Mars is the most Earth-like planet in our solar system. If humans had a chance to research Mars on the ground, they might make ground-breaking discoveries into the history of life on Earth and potentially life on Mars. Needless to say, if humans found life on Mars, that would have profound implications for cultures, religions, and governments around the world.
Some people are fascinated with the idea of terraforming Mars. These people want to turn Mars into a second Earth, habitable by everyday humans. If that’s our goal, we need to get to Mars first.
Finally, getting humans to Mars is the next stepping stone in humanity’s quest for deep space exploration. To get deeper into space, we must first make it to Mars.
Some experts think the mission to Mars is impossible without a national effort akin to the Apollo Missions. But NASA only receives 10% of the budget it did during the Space Race. With its current funding, it is unlikely NASA will send someone to Mars before the late 2030s, perhaps later. That being said, NASA is under a presidential order to put a human on Mars by 2033.
SpaceX, on the other hand, claims it will send humans to Mars by 2024. I’m skeptical, but only time will tell.

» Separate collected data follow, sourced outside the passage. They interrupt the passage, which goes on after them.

/-- What the loop does with a state a token left. -/
def continueHeader (fuel : Nat) (t : State) : Run := if t.runState = .busy then headerLoop fuel t else .done t

theorem HuffTree.size_pos (t : HuffTree) : 0 < t.size := by
  have := t.size_leaves; have := t.leaves_pos; omega

theorem toNat_add_one {n : NodeIdx} (h : n.toNat < 1023) : (n + 1).toNat = n.toNat + 1 := by
  rw [BitVec.toNat_add]; simp; omega

theorem ofNat_toNat_add (n : NodeIdx) {m : Nat} : BitVec.ofNat 10 (n.toNat + m) = n + BitVec.ofNat 10 m := by
  apply BitVec.eq_of_toNat_eq; simp

/-! ## One token -/

theorem fetchToken_internal {s : State} {p : Src} {rest : Bits} (hp : s.src = some p)
    (hb : bitsLeft p = false :: rest) (hc : s.ncnt.toNat ≠ Config.nodeCap) :
    fetchToken s = .internal { s with src := some (srcAdvance 1 p) } := by
  obtain ⟨hr, _⟩ := srcRead_bit hb
  simp [fetchToken, hp, hr, hc]

theorem fetchToken_leaf {s : State} {p : Src} {v : Nat} {rest : Bits} (hp : s.src = some p) (hv : v < 2 ^ 9)
    (hb : bitsLeft p = true :: (bits 9 v ++ rest)) (hc : s.ncnt.toNat ≠ Config.nodeCap) :
    fetchToken s = .leaf v { s with src := some (srcAdvance 10 p) } := by
  obtain ⟨hr, hl⟩ := srcRead_bit hb
  have h9 : srcRead 9 (srcAdvance 1 p) = (some v, srcAdvance 9 (srcAdvance 1 p)) := by
    rw [srcRead_some (by omega) (by rw [hl]; simp), hl, List.take_left' (bits_length 9 v), val_bits hv]
  simp [fetchToken, hp, hr, hc, h9, srcAdvance_advance]

theorem headerLoop_internal {s : State} {p : Src} {rest : Bits} (hp : s.src = some p) (hs : s.runState = .busy)
    (hb : bitsLeft p = false :: rest) (hc : s.ncnt.toNat ≠ Config.nodeCap) (fuel : Nat) :
    headerLoop (fuel + 1) s =
      headerLoop fuel { s with src := some (srcAdvance 1 p), ncnt := s.ncnt + 1, hdr := ⟨s.ncnt, none⟩ :: s.hdr } := by
  rw [headerLoop, fetchToken_internal hp hb hc]
  simp [runHdrInternal, hs, hc]

theorem headerLoop_leaf {s : State} {p : Src} {v : Sym} {rest : Bits} (hp : s.src = some p) (hs : s.runState = .busy)
    (hb : bitsLeft p = true :: (bits 9 v.toNat ++ rest)) (hc : s.ncnt.toNat ≠ Config.nodeCap) (fuel : Nat) :
    headerLoop (fuel + 1) s =
      continueHeader fuel (afterSubtree s.ncnt (tablePut s.nt s.ncnt.toNat (.leaf v 0)) (s.ncnt + 1)
        { s with src := some (srcAdvance 10 p) }) := by
  rw [headerLoop, fetchToken_leaf hp v.isLt hb hc]
  simp only [runHdrLeaf, hs, if_neg hc, BitVec.ofNat_toNat, BitVec.setWidth_eq]
  unfold afterSubtree continueHeader
  simp only
  split <;> simp_all

/-! ## A whole tree -/

/-- Over the header of a tree, the loop places the tree and goes on with what follows (R175, R176, R184). -/
theorem headerLoop_tree (t : HuffTree) : ∀ {s : State} {p : Src} {rest : Bits}, s.src = some p → s.runState = .busy →
    bitsLeft p = t.header ++ rest → s.ncnt.toNat + t.size ≤ Config.nodeCap → ∀ fuel : Nat,
    headerLoop (fuel + t.size) s =
      continueHeader fuel (afterSubtree s.ncnt (placeTree t s.ncnt.toNat s.nt)
        (BitVec.ofNat 10 (s.ncnt.toNat + t.size)) { s with src := some (srcAdvance t.header.length p) }) := by
  induction t with
  | leaf v =>
    intro s p rest hp hs hb hc fuel
    simp only [HuffTree.size, Config.nodeCap] at hc ⊢
    rw [headerLoop_leaf hp hs (v := v) (rest := rest) (by rw [hb]; rfl) (by simp only [Config.nodeCap]; omega)]
    simp [placeTree, HuffTree.header, ofNat_toNat_add]
  | node l r ihl ihr =>
    intro s p rest hp hs hb hc fuel
    simp only [HuffTree.size, Config.nodeCap] at hc
    have hlp := HuffTree.size_pos l
    have hrp := HuffTree.size_pos r
    have hn1 : (s.ncnt + 1).toNat = s.ncnt.toNat + 1 := toNat_add_one (by omega)
    have hb' : bitsLeft p = false :: (l.header ++ (r.header ++ rest)) := by
      rw [hb]; simp [HuffTree.header]
    rw [show fuel + (HuffTree.node l r).size = (fuel + r.size) + l.size + 1 by simp only [HuffTree.size]; omega,
      headerLoop_internal hp hs hb' (by simp only [Config.nodeCap]; omega)]
    rw [ihl (s := { s with src := some (srcAdvance 1 p), ncnt := s.ncnt + 1, hdr := ⟨s.ncnt, none⟩ :: s.hdr })
      (p := srcAdvance 1 p) (rest := r.header ++ rest) rfl hs (by rw [bitsLeft_advance, hb']; rfl)
      (by simp only [hn1, Config.nodeCap]; omega) (fuel + r.size)]
    have hcnt : (BitVec.ofNat 10 (s.ncnt.toNat + 1 + l.size)).toNat = s.ncnt.toNat + 1 + l.size := by
      rw [BitVec.toNat_ofNat, Nat.mod_eq_of_lt]; omega
    simp only [hn1]
    simp only [afterSubtree, closeNodes]
    unfold continueHeader
    rw [if_pos (by simpa using hs)]
    rw [ihr (p := srcAdvance l.header.length (srcAdvance 1 p)) (rest := rest) rfl (by simpa using hs)
      (by rw [bitsLeft_advance, bitsLeft_advance, hb']; simp) (by simp only [hcnt, Config.nodeCap]; omega) fuel]
    have hplus1 : BitVec.ofNat 10 (s.ncnt.toNat + 1) = s.ncnt + 1 := ofNat_toNat_add s.ncnt
    unfold continueHeader
    simp only [afterSubtree, closeNodes, hcnt, placeTree, HuffTree.size, HuffTree.header, srcAdvance_advance,
      List.length_cons, List.length_append, hplus1]
    rw [show s.ncnt.toNat + 1 + l.size + r.size = s.ncnt.toNat + (1 + l.size + r.size) by omega,
      show 1 + l.header.length + r.header.length = l.header.length + r.header.length + 1 by omega]

/-! ## Any source -/

/-- How reading a header ends in a fault (R179 to R181): StreamCorrupt at the end of the source, or TreeOverflow with a
full table and bits consumed. -/
def HeaderFault (r : Run) (s : State) (p : Src) : Prop :=
  ∃ c s', r = takeFault c (opcodeOf .rdhdr) s' ∧
    s' = { s with src := s'.src, ncnt := s'.ncnt, nt := s'.nt, hdr := s'.hdr } ∧
    s.ncnt.toNat ≤ s'.ncnt.toNat ∧ s'.ncnt.toNat ≤ Config.nodeCap ∧
    ((c = .streamCorrupt ∧ s'.src = some (srcAtEnd p)) ∨
     (c = .treeOverflow ∧ s'.ncnt.toNat = Config.nodeCap ∧ ∃ m, 0 < m ∧ m ≤ (bitsLeft p).length ∧
        s'.src = some (srcAdvance m p)))

theorem HeaderFault.of_later {r : Run} {s u : State} {p : Src} {n : Nat}
    (h : HeaderFault r u (srcAdvance n p)) (hn : n ≤ (bitsLeft p).length)
    (hu : u = { s with src := u.src, ncnt := u.ncnt, nt := u.nt, hdr := u.hdr }) (hle : s.ncnt.toNat ≤ u.ncnt.toNat) :
    HeaderFault r s p := by
  obtain ⟨c, s', hr, hs', h1, h2, h3⟩ := h
  refine ⟨c, s', hr, ?_, Nat.le_trans hle h1, h2, ?_⟩
  · rw [hs', hu]
  · rcases h3 with ⟨hc, hsrc⟩ | ⟨hc, hcap, m, hm, hml, hsrc⟩
    · exact .inl ⟨hc, by rw [hsrc, srcAtEnd_advance]⟩
    · rw [bitsLeft_advance, List.length_drop] at hml
      exact .inr ⟨hc, hcap, n + m, by omega, by omega, by rw [hsrc, srcAdvance_advance]⟩

/-- From any source, either the bits left begin with a header that fits, or reading it ends in a fault. -/
theorem headerLoop_cases (budget : Nat) : ∀ {s : State} {p : Src}, s.src = some p → s.runState = .busy →
    s.ncnt.toNat + budget = Config.nodeCap →
    (∃ t rest, bitsLeft p = HuffTree.header t ++ rest ∧ s.ncnt.toNat + t.size ≤ Config.nodeCap) ∨
    (∀ fuel, budget < fuel → HeaderFault (headerLoop fuel s) s p) := by
  induction budget using Nat.strongRecOn with
  | ind budget ih =>
  intro s p hp hs hcap
  simp only [Config.nodeCap] at hcap
  cases hb : bitsLeft p with
  | nil =>
    right
    intro fuel hf
    obtain ⟨fuel, rfl⟩ : ∃ f, fuel = f + 1 := ⟨fuel - 1, by omega⟩
    refine ⟨.streamCorrupt, { s with src := some (srcAtEnd p) }, ?_, rfl, Nat.le_refl _, ?_, .inl ⟨rfl, rfl⟩⟩
    · rw [headerLoop]; simp [fetchToken, hp, srcRead_bit_none hb]
    · simp only [Config.nodeCap]; omega
  | cons b bs =>
    obtain ⟨hr, hl⟩ := srcRead_bit hb
    by_cases hfull : s.ncnt.toNat = Config.nodeCap
    · right
      intro fuel hf
      obtain ⟨fuel, rfl⟩ : ∃ f, fuel = f + 1 := ⟨fuel - 1, by omega⟩
      refine ⟨.treeOverflow, { s with src := some (srcAdvance 1 p) }, ?_, rfl, Nat.le_refl _, ?_,
        .inr ⟨rfl, hfull, 1, by omega, by rw [hb]; simp, rfl⟩⟩
      · rw [headerLoop]; simp [fetchToken, hp, hr, hfull]
      · exact Nat.le_of_eq hfull
    · have hlt : s.ncnt.toNat < 513 := by simp only [Config.nodeCap] at hfull; omega
      have hn1 : (s.ncnt + 1).toNat = s.ncnt.toNat + 1 := toNat_add_one (by omega)
      cases b with
      | true =>
        by_cases h9 : 9 ≤ bs.length
        · left
          refine ⟨.leaf (BitVec.ofNat 9 (val (bs.take 9))), bs.drop 9, ?_, ?_⟩
          · have hl9 : (bs.take 9).length = 9 := by simp; omega
            have hv : val (bs.take 9) < 2 ^ 9 := by simpa [hl9] using val_lt (bs.take 9)
            simp only [HuffTree.header, BitVec.toNat_ofNat, Nat.mod_eq_of_lt hv, bits_val_of_length hl9,
              List.cons_append, List.take_append_drop]
          · simp only [HuffTree.size, Config.nodeCap]; omega
        · right
          intro fuel hf
          obtain ⟨fuel, rfl⟩ : ∃ f, fuel = f + 1 := ⟨fuel - 1, by omega⟩
          have h9' : srcRead 9 (srcAdvance 1 p) = (none, srcAtEnd p) := by
            rw [srcRead_none (by rw [hl]; omega), srcAtEnd_advance]
          refine ⟨.streamCorrupt, { s with src := some (srcAtEnd p), ncnt := s.ncnt + 1 }, ?_, rfl, ?_, ?_,
            .inl ⟨rfl, rfl⟩⟩
          · rw [headerLoop]; simp [fetchToken, hp, hr, hfull, h9']
          · simp only [hn1]; omega
          · simp only [hn1, Config.nodeCap]; omega
      | false =>
        -- the state after the INTERNAL token
        have hs1 := headerLoop_internal hp hs hb hfull
        generalize hu :
          ({ s with src := some (srcAdvance 1 p), ncnt := s.ncnt + 1, hdr := ⟨s.ncnt, none⟩ :: s.hdr } : State) = u at hs1
        have husrc : u.src = some (srcAdvance 1 p) := by rw [← hu]
        have hurun : u.runState = .busy := by rw [← hu]; exact hs
        have huncnt : u.ncnt.toNat = s.ncnt.toNat + 1 := by rw [← hu]; exact hn1
        have hufr : u = { s with src := u.src, ncnt := u.ncnt, nt := u.nt, hdr := u.hdr } := by rw [← hu]
        have huhdr : u.hdr = ⟨s.ncnt, none⟩ :: s.hdr := by rw [← hu]
        rcases ih (budget - 1) (by omega) husrc hurun (by simp only [Config.nodeCap]; omega) with
          ⟨l, rest, hbl, hcl⟩ | hfault
        · -- the left subtree is complete; the state it leaves
          have hbl' : bitsLeft (srcAdvance 1 p) = l.header ++ rest := hbl
          have hlp := HuffTree.size_pos l
          have hloop := headerLoop_tree l husrc hurun hbl' hcl
          generalize hv : afterSubtree u.ncnt (placeTree l u.ncnt.toNat u.nt)
            (BitVec.ofNat 10 (u.ncnt.toNat + l.size))
            { u with src := some (srcAdvance l.header.length (srcAdvance 1 p)) } = v at hloop
          simp only [afterSubtree, huhdr, closeNodes] at hv
          have hvsrc : v.src = some (srcAdvance (1 + l.header.length) p) := by rw [← hv, ← srcAdvance_advance]
          have hvrun : v.runState = .busy := by rw [← hv]; exact hurun
          have hvcnt : v.ncnt.toNat = s.ncnt.toNat + 1 + l.size := by
            simp only [Config.nodeCap] at hcl
            rw [← hv]
            show (BitVec.ofNat 10 (u.ncnt.toNat + l.size)).toNat = _
            rw [BitVec.toNat_ofNat, Nat.mod_eq_of_lt (by omega), huncnt]
          have hvfr : v = { s with src := v.src, ncnt := v.ncnt, nt := v.nt, hdr := v.hdr } := by
            rw [← hv]; simp only; rw [hufr]
          simp only [Config.nodeCap] at hcl
          have hbp : bitsLeft p = false :: (l.header ++ rest) := by
            rw [hb]; rw [bitsLeft_advance, hb] at hbl'; simpa using hbl'
          rcases ih (budget - 1 - l.size) (by omega) hvsrc hvrun (by simp only [Config.nodeCap]; omega) with
            ⟨r, rest', hbr, hcr⟩ | hfault
          · left
            refine ⟨.node l r, rest', ?_, ?_⟩
            · rw [bitsLeft_advance, hbp, Nat.add_comm 1, List.drop_succ_cons, List.drop_left] at hbr
              rw [← hb, hbp, hbr]; simp [HuffTree.header]
            · simp only [HuffTree.size, Config.nodeCap] at hcr ⊢; omega
          · right
            intro fuel hf
            obtain ⟨f, rfl⟩ : ∃ f, fuel = f + l.size + 1 := ⟨fuel - l.size - 1, by omega⟩
            rw [hs1, hloop, continueHeader, if_pos hvrun]
            exact (hfault f (by omega)).of_later (by rw [hbp]; simp; omega) hvfr (by omega)
        · right
          intro fuel hf
          obtain ⟨fuel, rfl⟩ : ∃ f, fuel = f + 1 := ⟨fuel - 1, by omega⟩
          rw [hs1]
          exact (hfault fuel (by omega)).of_later (by rw [hb]; simp) hufr (by omega)

/-! ## The placed tree -/

theorem tableGet_placeTree_out (t : HuffTree) : ∀ (i : Nat) (nt : Table Node) (j : Nat),
    j < i ∨ i + t.size ≤ j → tableGet (placeTree t i nt) j = tableGet nt j := by
  induction t with
  | leaf s =>
    intro i nt j h
    simp only [HuffTree.size] at h
    exact tableGet_put_ne _ _ (by omega)
  | node l r ihl ihr =>
    intro i nt j h
    simp only [HuffTree.size] at h
    rw [placeTree, tableGet_put_ne _ _ (by omega), ihr _ _ _ (by omega), ihl _ _ _ (by omega)]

It’s safe to say that deep space exploration is a long way off. Even if SpaceX makes it to Mars by 2024, the challenges getting humans to Jupiter, the next closest planet after Mars, will be greater than the challenges overcome to make it to Mars. If humans are to explore past our solar system, we need technologies far beyond our current capabilities. Don’t hold your breath for deep space exploration any time before 2050, or perhaps even this century.